Work request: All lines from the opening of the data to the line containing "t, exec (.jpV0" must be returned unchanged, and only those lines.

Saved data entries:
-----

-- ==== Sys2Proof/Machine/Display.lean ====
section
/-! DEFINITION. The display (44_display.md, R180 to R182). -/

namespace Sys2Proof.Machine

/-- `CLS` (R180). -/
def execCls (s : State) : Outcome := complete .next { s with fb := Framebuffer.clear, dirty := true }

/-- `DRW Vx, Vy, n` (R181): the coordinates are read before VF is written; DIRTY is set whenever it completes (log entry
22). -/
def execDrw (x y : RegIdx) (n : Nibble) (s : State) : Outcome :=
  withAddresses (.drw x y n) s.base n.toNat s
    (let d := drawSprite s.fb (s.reg x) (s.reg y) (s.peeks s.base n.toNat)
     complete .next (({ s with fb := d.1, dirty := true } : State).setFlag d.2))

end Sys2Proof.Machine
end

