/-- 95_test_vectors.md section 2.2: sample words and what they decode as. That 0x5121 and 0x912F are Unrecognized is the
spec's decision D12 (log entry 19). -/
def Obligations.SampleWordsDecode : Prop :=
  decodeWord 0x00E0 = .instr .cls ∧ decodeWord 0x00EE = .instr .ret ∧ decodeWord 0x0000 = .unrecognized ∧
  decodeWord 0x0FFF = .unrecognized ∧ decodeWord 0x5120 = .instr (.seR 1 2) ∧ decodeWord 0x5121 = .unrecognized ∧
  decodeWord 0x912F = .unrecognized ∧ decodeWord 0x8128 = .unrecognized ∧ decodeWord 0x812E = .instr (.shl 1 2) ∧
  decodeWord 0xD3A7 = .instr (.drw 3 0xA 7) ∧ decodeWord 0xE19E = .instr (.skp 1) ∧
  decodeWord 0xE19F = .unrecognized ∧ decodeWord 0xF165 = .instr (.ldXMi 1) ∧ decodeWord 0xF0FF = .unrecognized

/-! ## Control transfer -/

/-- R111 `JP nnn`. -/
def Obligations.JumpGoesToItsTarget : Prop :=
  ∀ nnn : Addr, EncodedAs (.jp nnn) (0x1000 + nnn.toNat) ∧
    ∀ s, ∃ t, exec (.jp nnn) s = .next t ∧ t.pc = nnn.setWidth 16 ∧ t.pc.toNat = nnn.toNat ∧ Unchanged {} s t ∧
      (nnn.toNat = 0xFFF → t.fetch = .error 0x1000)

/-- R117 `JP V0, nnn` (the spec's decision D8): the sum is stored unmasked; it is at most 0x10FE. -/
def Obligations.OffsetJumpAddsV0 : Prop :=
  ∀ nnn : Addr, EncodedAs (.jpV0 nnn) (0xB000 + nnn.toNat) ∧
    ∀ s, ∃ t, exec (.jpV0 nnn) s = .next t ∧ t.pc.toNat = (s.reg 0).toNat + nnn.toNat ∧ Unchanged {} s t ∧
      (0xFFF ≤ t.pc.toNat → t.fetch = .error (if 0x1000 ≤ t.pc.toNat then t.pc.toNat else 0x1000))

/-- R112 `CALL nnn`. -/
def Obligations.CallPushesItsOwnAddress : Prop :=
  ∀ nnn : Addr, EncodedAs (.call nnn) (0x2000 + nnn.toNat) ∧ ∀ s,
    (∀ h : s.sp.val < 16, ∃ t, exec (.call nnn) s = .next t ∧ t.stack[s.sp.val] = s.pc ∧
      (∀ j : Fin 16, j.val ≠ s.sp.val → t.stack[j] = s.stack[j]) ∧ t.sp.val = s.sp.val + 1 ∧
      t.pc = nnn.setWidth 16 ∧ Unchanged { stack := true } s t) ∧
    (s.sp.val = 16 → Raises (.call nnn) s .stackOverflow none)

/-- R110 `RET`. That the popped entry keeps its value is the spec's decision D26 (R30, log entry 13). -/
def Obligations.ReturnGoesPastTheCall : Prop :=
  EncodedAs .ret 0x00EE ∧ ∀ s,
    (∀ h : 0 < s.sp.val, ∃ t, exec .ret s = .next t ∧ t.sp.val = s.sp.val - 1 ∧ t.stack = s.stack ∧
      t.pc = s.stack[s.sp.val - 1] + 2 ∧ Unchanged { stack := true } s t) ∧
    (s.sp.val = 0 → Raises .ret s .stackUnderflow none)

/-- 90_conflicts.md C7, R110, R112 (95_test_vectors.md W7): whatever the callee did, if it left SP and STACK as the call did,
RET goes to the instruction after the call, with SP as before the call. -/
def Obligations.CallThenReturnComesBack : Prop :=
  ∀ (s : State) (nnn : Addr), s.sp.val < 16 → ∃ t, exec (.call nnn) s = .next t ∧
    ∀ u : State, u.sp = t.sp → u.stack = t.stack → ∃ r, exec .ret u = .next r ∧ r.pc = s.pc + 2 ∧ r.sp = s.sp

/-- R113 `SE Vx, nn` and R114 `SNE Vx, nn`. -/
def Obligations.SkipsOnAnImmediate : Prop :=
  ∀ (x : RegIdx) (nn : Byte),
    EncodedAs (.seB x nn) (0x3000 + 0x100 * x.val + nn.toNat) ∧ SkipsWhen (.seB x nn) (fun s => s.reg x = nn) ∧
    EncodedAs (.sneB x nn) (0x4000 + 0x100 * x.val + nn.toNat) ∧ SkipsWhen (.sneB x nn) (fun s => s.reg x ≠ nn)

/-- R115 `SE Vx, Vy` and R116 `SNE Vx, Vy` (the spec's decision D12 for the words with n ≠ 0). -/
def Obligations.SkipsOnARegister : Prop :=
  ∀ x y : RegIdx,
    EncodedAs (.seR x y) (0x5000 + 0x100 * x.val + 0x10 * y.val) ∧ SkipsWhen (.seR x y) (fun s => s.reg x = s.reg y) ∧
    EncodedAs (.sneR x y) (0x9000 + 0x100 * x.val + 0x10 * y.val) ∧
    SkipsWhen (.sneR x y) (fun s => s.reg x ≠ s.reg y) ∧
    ∀ n : Nibble, n ≠ 0 →
      decodeWord (BitVec.ofNat 16 (0x5000 + 0x100 * x.val + 0x10 * y.val + n.toNat)) = .unrecognized ∧
      decodeWord (BitVec.ofNat 16 (0x9000 + 0x100 * x.val + 0x10 * y.val + n.toNat)) = .unrecognized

-----

Output for this exercise:
-- ==== Sys2Proof/Machine/Display.lean ====
section
/-! DEFINITION. The display (44_display.md, R180 to R182). -/

namespace Sys2Proof.Machine

/-- `CLS` (R180). -/
def execCls (s : State) : Outcome := complete .next { s with fb := Framebuffer.clear, dirty := true }

/-- `DRW Vx, Vy, n` (R181): the coordinates are read before VF is written; DIRTY is set whenever it completes (log entry
22). -/
def execDrw (x y : RegIdx) (n : Nibble) (s : State) : Outcome :=
  withAddresses (.drw x y n) s.base n.toNat s
    (let d := drawSprite s.fb (s.reg x) (s.reg y) (s.peeks s.base n.toNat)
     complete .next (({ s with fb := d.1, dirty := true } : State).setFlag d.2))

end Sys2Proof.Machine
end

/-- 95_test_vectors.md section 2.2: sample words and what they decode as. That 0x5121 and 0x912F are Unrecognized is the
spec's decision D12 (log entry 19). -/
def Obligations.SampleWordsDecode : Prop :=
  decodeWord 0x00E0 = .instr .cls ∧ decodeWord 0x00EE = .instr .ret ∧ decodeWord 0x0000 = .unrecognized ∧
  decodeWord 0x0FFF = .unrecognized ∧ decodeWord 0x5120 = .instr (.seR 1 2) ∧ decodeWord 0x5121 = .unrecognized ∧
  decodeWord 0x912F = .unrecognized ∧ decodeWord 0x8128 = .unrecognized ∧ decodeWord 0x812E = .instr (.shl 1 2) ∧
  decodeWord 0xD3A7 = .instr (.drw 3 0xA 7) ∧ decodeWord 0xE19E = .instr (.skp 1) ∧
  decodeWord 0xE19F = .unrecognized ∧ decodeWord 0xF165 = .instr (.ldXMi 1) ∧ decodeWord 0xF0FF = .unrecognized

/-! ## Control transfer -/

/-- R111 `JP nnn`. -/
def Obligations.JumpGoesToItsTarget : Prop :=
  ∀ nnn : Addr, EncodedAs (.jp nnn) (0x1000 + nnn.toNat) ∧
    ∀ s, ∃ t, exec (.jp nnn) s = .next t ∧ t.pc = nnn.setWidth 16 ∧ t.pc.toNat = nnn.toNat ∧ Unchanged {} s t ∧
      (nnn.toNat = 0xFFF → t.fetch = .error 0x1000)

/-- R117 `JP V0, nnn` (the spec's decision D8): the sum is stored unmasked; it is at most 0x10FE. -/
def Obligations.OffsetJumpAddsV0 : Prop :=
  ∀ nnn : Addr, EncodedAs (.jpV0 nnn) (0xB000 + nnn.toNat) ∧
    ∀ s, ∃ t, exec (.jpV0 nnn) s = .next t ∧ t.pc.toNat = (s.reg 0).toNat + nnn.toNat ∧ Unchanged {} s t ∧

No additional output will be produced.